Evaluation of ice optic parameterization to describe the radiative effect of Arctic Cirrus in numerical weather prediction models

We use airborne radiation measurements from the research campaign on ice clouds in high latitudes (CIRRUS-HL, 31 May – 29 July 2021) collected with the Spectral Modular Airborne measuRement sysTem (SMART) to evaluate the performance of the radiative transfer scheme ecRad of the Integrated Forecasting System (IFS) numerical weather prediction model developed by the European Center for Medium-Range Weather Forecast (ECMWF). We focus on the radiative properties and effects of Arctic cirrus, which compared to mid-latitude cirrus is known to have a stronger warming effect. We run ecRad in an offline mode using the current forecast of the operational Atmospheric Model High Resolution configuration (HRES) of the IFS to simulate the iraddiances. Simulated spectral irradiances are compared to the measurements onboard the High Altitude Long Range Research Aircraft (HALO).

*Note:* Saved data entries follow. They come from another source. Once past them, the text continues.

-- ==== Sys2Proof/Machine/State.lean ====
section
/-!
DEFINITION. The state of the part as plain data, and its value after power-on.

Every piece of state the manual names has one home here. What a rule derives from other state (tail, used, the collected
count, n, the outstanding count, ATTN, whether a slot is FREE) is computed where it is read (log entry 14).
-/

namespace Sys2Proof.Machine

/-- What stops the part with a fault: nothing. The manual names no such stop, so the type has no constructor. -/
inductive Fault : Type
deriving DecidableEq, Repr

/-- Why a step has no next state. -/
inductive Refusal where
  /-- Raised by `exec` alone, for a command that has no meaning yet. Safe. -/
  | notModelled (mnemonic : String)
  /-- Raised by UPSTREAM_REQUEST for a request of no byte or of more than 4,096 bytes: the port's length field cannot
  express it (section 1.1), so no such request arrives (log entry 15). Safe. -/
  | malformedRequest
deriving DecidableEq, Repr

/-! ### Records -/

/-- A digest (R84): two sums modulo 2^32. -/
structure Digest where
  a : Word32 := 0
  b : Word32 := 0
deriving DecidableEq, Repr

/-- A deadline cell (R152, R153): absent, pending with its value, due with its value and not yet taken by its owner, or
dormant while the clock holds at 2^48 - 1. -/
inductive Deadline where
  | absent
  | pending (value : Time)
  | due (value : Time)
  | dormant
deriving DecidableEq, Repr

/-- Part states (Table 10-4). -/
inductive PartState where
  | config | run | quiesced
deriving DecidableEq, Repr

/-- Parser states (Table 2-4). -/
inductive ParserState where
  | lead | data | pad | seek
deriving DecidableEq, Repr

/-- A held write (R42): its tag, its address and all of its data. -/
structure HeldWrite where
  tag : Nat
  addr : Addr
  data : List Byte
deriving DecidableEq, Repr

/-- The eight counters of a lane (Table 2-5). -/
structure LaneCounters where
  membersCompleted : Word32 := 0
  bytesAccepted : Word32 := 0
  strayRefusals : Word32 := 0
  edgeRefusals : Word32 := 0
  holdFullRefusals : Word32 := 0
  holdExpiries : Word32 := 0
  leadFaults : Word32 := 0
  brokenMembers : Word32 := 0
deriving DecidableEq, Repr

/-- One lane: its region table entry (Table 1-1), its lane state (Table 2-1), its hold state (Table 3-1), its lane order
list (section 4.3) and its counters (Table 2-5). -/
structure Lane where
  enabled : Bool := false
  base : Addr := 0
  exponent : Nat := 25
  cursor : Nat := 0
  parser : ParserState := .lead
  leadBuffer : List Byte := []
  candidate : List Byte := []
  remaining : Nat := 0
  receiving : Option MemberIx := none
  pendingLead : Option Nat := none
  hold : List HeldWrite := []
  holdDeadline : Deadline := .absent
  order : List MemberIx := []
  counts : LaneCounters := {}
deriving DecidableEq, Repr

/-- Member states (section 4.2). -/
inductive MemberState where
  | free | receiving | waiting | packed | filed | released
deriving DecidableEq, Repr

/-- A member record (Table 4-1). The default values are those of a FREE record. -/
structure Member where
  state : MemberState := .free
  lane : LaneIx := 0
  leadOffset : Nat := 0
  dataLength : Nat := 0
  received : Nat := 0
  cls : ClassIx := 0
  dataset : Word32 := 0
  producerSeq : Word32 := 0
  nameDigest : BitVec 128 := 0
  leadDigest : Digest := {}
  dataDigest : Digest := {}
  sectionDigest : Digest := {}
  leadTime : Time := 0
  doneTime : Time := 0
  packRecord : Option PackIx := none
  sectionOffset : Option Nat := none
deriving DecidableEq, Repr

/-- The Member Table in its canonical form: the records that differ from a FREE record, by strictly rising index. An index
that is not listed is a FREE record (log entry 13). -/
abbrev MemberTable := List (MemberIx × Member)

/-- A class (Table 6-1). -/
structure PackClass where
  enabled : Bool := false
  target : Nat := 256
  cap : Nat := 256
  ageLimit : Nat := 600000
  retention : Byte := 0
deriving DecidableEq, Repr

/-- Pack states (Table 6-3). `opened` is the manual's OPEN. -/
inductive PackState where
  | free | opened | sealing | ready | bound | failed | discarding
deriving DecidableEq, Repr

/-- Seal causes (Table 6-4). -/
inductive SealCause where
  | size | count | age | lead | command | drain | classClosed
deriving DecidableEq, Repr

/-- A pack record (Table 6-2). The default values are those of a FREE record; n is the length of `members`. -/
structure Pack where
  state : PackState := .free
  serial : Word32 := 0
  cls : ClassIx := 0
  target : Nat := 0
  cap : Nat := 0
  retention : Byte := 0
  members : List MemberIx := []
  body : Nat := 0
  digest : Digest := {}
  projected : Nat := 0
  openTime : Time := 0
  firstDone : Time := 0
  lastDone : Time := 0
  sealTime : Time := 0
  age : Deadline := .absent
  cause : Option SealCause := none
  viewSlot : Option SlotIx := none
  returns : Word32 := 0
deriving DecidableEq, Repr

/-- Engine states (Table 7-2). -/
inductive EngineState where
  | idle | issuing | settling | suspending | suspended | stopping
deriving DecidableEq, Repr

/-- The current pack of the commit engine: its record and serial (Table 7-2). -/
structure Current where
  record : PackIx
  serial : Word32
deriving DecidableEq, Repr

/-- A record in DISCARDING and its count of units in flight (Table 7-2). -/
structure Discarding where
  record : PackIx
  units : Nat
deriving DecidableEq, Repr

/-- What an engine whose commit has ended keeps of it until the next one begins (log entry 27). -/
structure Leftover where
  nextUnit : Nat
  faults : Nat
  firstFaulted : Option Nat
  trailerAcc : Digest
deriving DecidableEq, Repr

/-- The Directory Commit Engine (Table 7-2). `afterEnd` is the model's own (log entry 30): while the commit in progress was
begun by the end of another within the present REFCLK period, and no unit of it has been issued, it holds what that end left,
for a QUIESCE onset that falls together with the last answer (R124). -/
structure Engine where
  queue : List PackIx := []
  state : EngineState := .idle
  current : Option Current := none
  nextUnit : Nat := 1
  unitsInFlight : Nat := 0
  faults : Nat := 0
  firstFaulted : Option Nat := none
  headerAcc : Digest := {}
  indexAcc : Digest := {}
  trailerAcc : Digest := {}
  discards : List Discarding := []
  afterEnd : Option Leftover := none
deriving DecidableEq, Repr

/-- The extent of one commit grant (Table 1-4). -/
inductive CommitMode where
  | steal | burst
deriving DecidableEq, Repr

/-- The Port Arbiter (Table 1-4). -/
structure Arbiter where
  share : Nat := 8
  mode : CommitMode := .steal
  run : Nat := 0
  burst : Option Nat := none
deriving DecidableEq, Repr

/-- Whose request a memory request is (R4): an upstream request, by its tag; a part of a view read; or a commit unit, by
its record and number. -/
inductive Owner where
  | upstream (tag : Nat)
  | viewPart
  | commitUnit (record : PackIx) (unit : Nat)
deriving DecidableEq, Repr

/-- A memory request in the forwarding queue or the in-flight list: READ (`write` false) or WRITE, its address, length,
write data and owner. -/
structure MemReq where
  write : Bool
  addr : Addr
  len : Nat
  data : List Byte
  owner : Owner
deriving DecidableEq, Repr

/-- One part of a view read (R133): a run of zeros, or a memory part still waiting for its answer, answered DONE with its
bytes, or answered FAULT. -/
inductive Piece where
  | zeros (len : Nat)
  | waiting (len : Nat)
  | filled (data : List Byte)
  | faulted
deriving DecidableEq, Repr

/-- A view read taken and not yet answered (R134): its tag, the slot of the binding it was taken on while that binding
stands (R147), and its parts in image order. -/
structure ViewRead where
  tag : Nat
  slot : Option SlotIx
  pieces : List Piece
deriving DecidableEq, Repr

/-- What a slot is bound to (Table 8-1). -/
structure Binding where
  record : PackIx
  serial : Word32
  length : Nat
deriving DecidableEq, Repr

/-- A disposition or return waiting for reads in flight (Table 8-1): a WRITTEN or a RETURN, each kept with the tag of its
write and its tape tag (R137), or an idle return. -/
inductive PendingReturn where
  | written (tag : Nat) (tapeTag : BitVec 128)
  | returned (tag : Nat) (tapeTag : BitVec 128)
  | idle
deriving DecidableEq, Repr

/-- A view slot (Table 8-1): FREE when nothing is bound. Whether it is enabled is its bit of the slot enable mask. -/
structure Slot where
  bound : Option Binding := none
  reads : Nat := 0
  pending : Option PendingReturn := none
  idle : Deadline := .absent
deriving DecidableEq, Repr

/-- The view window entry of the region table (Table 1-1). -/
structure ViewWindow where
  set : Bool := false
  base : Addr := 0
  mask : BitVec 4 := 0
deriving DecidableEq, Repr

/-- The directory area entry of the region table (Table 1-1). -/
structure DirectoryArea where
  set : Bool := false
  base : Addr := 0
deriving DecidableEq, Repr

/-- What an upstream response reports (R3). A REFUSED response carries no cause. -/
inductive UpBody where
  | done (data : List Byte)
  | refused
  | fault
deriving DecidableEq, Repr

/-- An upstream response with the request's tag (R1, R3). -/
structure UpResponse where
  tag : Nat
  body : UpBody
deriving DecidableEq, Repr

/-- Lead fault reasons (Table 2-3). -/
inductive LeadReason where
  | mark | check | kind | cls | length | sealLength
deriving DecidableEq, Repr

/-- Disposition refusal reasons (R136). -/
inductive DispositionReason where
  | notBound | format | serial | pending
deriving DecidableEq, Repr

/-- The cause of PACK_RETURNED (Table 10-5). -/
inductive ReturnCause where
  | returned | idle
deriving DecidableEq, Repr

/-- The cause of MEMBER_BROKEN (R36). -/
inductive BreakCause where
  | restart | holdExpired
deriving DecidableEq, Repr

/-- Events and their arguments (Table 10-5). -/
inductive EventBody where
  | packReady (record : PackIx) (serial : Word32) (length : Nat)
  | slotBound (slot : SlotIx) (serial : Word32) (length : Nat)
  | packReleased (serial : Word32) (tapeTag : BitVec 128)
  | packReturned (slot : SlotIx) (serial : Word32) (cause : ReturnCause)
  | commitFailed (record : PackIx) (serial : Word32) (faults : Nat) (firstUnit : Nat)
  | commitSuspended (record : PackIx) (serial : Word32) (nextUnit : Nat)
  | leadFault (lane : LaneIx) (offset : Nat) (reason : LeadReason)
  | resync (lane : LaneIx) (offset : Nat)
  | memberBroken (lane : LaneIx) (member : MemberIx) (leadOffset : Nat) (cause : BreakCause) (received : Nat)
  | holdExpired (lane : LaneIx) (refused : Nat) (cursor : Nat)
  | dispositionRefused (slot : SlotIx) (reason : DispositionReason)
  | waiting (member : MemberIx) (cls : ClassIx)
  | clockEnd
deriving DecidableEq, Repr

/-- A record of the event queue (R171). -/
structure EventRecord where
  time : Time
  body : EventBody
deriving DecidableEq, Repr

/-- Status codes of the management link (Table 10-3). -/
inductive Status where
  | ok | badState | badArg | overlap | bound | notFound | badConfig
deriving DecidableEq, Repr

/-- The response state and, in READY, the held response (Table 10-1). -/
inductive LinkResponse where
  | none
  | busy
  | ready (status : Status) (payload : List Byte)
deriving DecidableEq, Repr

/-- The part-wide counters: Tables 1-3, 6-5, 7-3, 8-4 and the two of R174. -/
structure Counters where
  rangeRefusals : Word32 := 0
  straddleRefusals : Word32 := 0
  placementRefusals : Word32 := 0
  memoryFaults : Word32 := 0
  sealedSize : Word32 := 0
  sealedCount : Word32 := 0
  sealedAge : Word32 := 0
  sealedLead : Word32 := 0
  sealedCommand : Word32 := 0
  sealedDrain : Word32 := 0
  sealedClassClosed : Word32 := 0
  packsReleased : Word32 := 0
  packsReturned : Word32 := 0
  packsDiscarded : Word32 := 0
  openPacksDiscarded : Word32 := 0
  commitsCompleted : Word32 := 0
  commitsFailed : Word32 := 0
  unitFaults : Word32 := 0
  readsServed : Word32 := 0
  readsRefused : Word32 := 0
  readFaults : Word32 := 0
  dispositionsRefused : Word32 := 0
  idleReturns : Word32 := 0
  framesDiscarded : Word32 := 0
  eventsLost : Word32 := 0
deriving DecidableEq, Repr

/-- The state of the part. The default values are those after power-on (R170). -/
structure State where
  /-- Commands waiting, first in, first out. -/
  pending : List Instr := []
  /-- RESETB is held low (R170). -/
  resetLow : Bool := false
  /-- The QUIESCE line is asserted (R166). -/
  quiesceLine : Bool := false
  /-- Part state (Table 10-4). -/
  part : PartState := .config
  /-- Response state and held response (Table 10-1). -/
  response : LinkResponse := .none
  /-- Bytes shifted out on MSDO in the last select period (R161, log entry 4). -/
  msdo : List Byte := []
  /-- Event queue, oldest first (R171). -/
  events : List EventRecord := []
  /-- Overflow flag (R171). -/
  overflow : Bool := false
  /-- Attention mask: bit c - 1 masks event kind code c (R173, Table 11-6). -/
  attentionMask : BitVec 13 := 0
  /-- Former id (R164). -/
  formerId : BitVec 16 := 0
  /-- Hold limit in ms (R165). -/
  holdLimit : Nat := 2000
  /-- Idle limit in ms (R165). -/
  idleLimit : Nat := 120000
  /-- Tape block size TB in bytes (R76). -/
  tapeBlock : Nat := 262144
  /-- serial_next (R95). -/
  serialNext : Word32 := 0
  /-- Class Table (R91). -/
  classes : Vector PackClass 8 := Vector.replicate 8 {}
  /-- View window (Table 1-1). -/
  window : ViewWindow := {}
  /-- Directory area (Table 1-1). -/
  directory : DirectoryArea := {}
  /-- The sixteen lanes. -/
  lanes : Vector Lane 16 := Vector.replicate 16 {}
  /-- Last-served lane (Table 3-1). -/
  lastServed : LaneIx := 15
  /-- Member Table (R58). -/
  members : MemberTable := []
  /-- Pack table (R94). -/
  packs : Vector Pack 64 := Vector.replicate 64 {}
  /-- Pack wait list (R99). -/
  waitList : List MemberIx := []
  /-- Ready queue, head first (R130). -/
  readyQueue : List PackIx := []
  /-- View slots (R129). -/
  slots : Vector Slot 4 := Vector.replicate 4 {}
  /-- Directory Commit Engine (Table 7-2). -/
  engine : Engine := {}
  /-- Port Arbiter (Table 1-4). -/
  arbiter : Arbiter := {}
  /-- Forwarding queue (R5). -/
  forwarding : List MemReq := []
  /-- In-flight list, in issue order (R4). -/
  inFlight : List MemReq := []
  /-- View reads with memory parts not yet all answered, in order of taking (R134). -/
  viewReads : List ViewRead := []
  /-- Requests waiting on the upstream bus (R2, log entry 3). -/
  bus : List Request := []
  /-- Upstream responses sent, oldest first (R3, log entry 4). -/
  sent : List UpResponse := []
  /-- Pack clock (R150). -/
  clock : Time := 0
  /-- Prescaler count (R150). -/
  prescaler : Nat := 0
  /-- Part-wide counters. -/
  counters : Counters := {}
deriving DecidableEq, Repr

/-- The part after power-on (R170): every piece of state at its initial value, the clock at 0, the part in CONFIG, and no
command waiting. RESETB is high and QUIESCE deasserted (log entry 5). -/
def State.reset : State := {}

end Sys2Proof.Machine
end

We test different ice crystal parameterization schemes in ecRad to quantify the influence of the parameterization scheme on the radiative transfer calculations. However, large differences between observations and simulations are found, and could be linked to the misrepresentation of liquid cloud layers in IFS, which were present below the cirrus. Thus, it is concluded, that for the case study presented here, the cloud situation is too complex to isolate the influence of the effect of the parameterization on the radiative transfer simulation. Therefore, further case studies such as provided by the HALO-(AC)3 campaign ((AC)3 - ArctiC Amplification: Climate Relevant Atmospheric and SurfaCe Processes, and Feedback Mechanisms) in Spring 2022 will be investigated.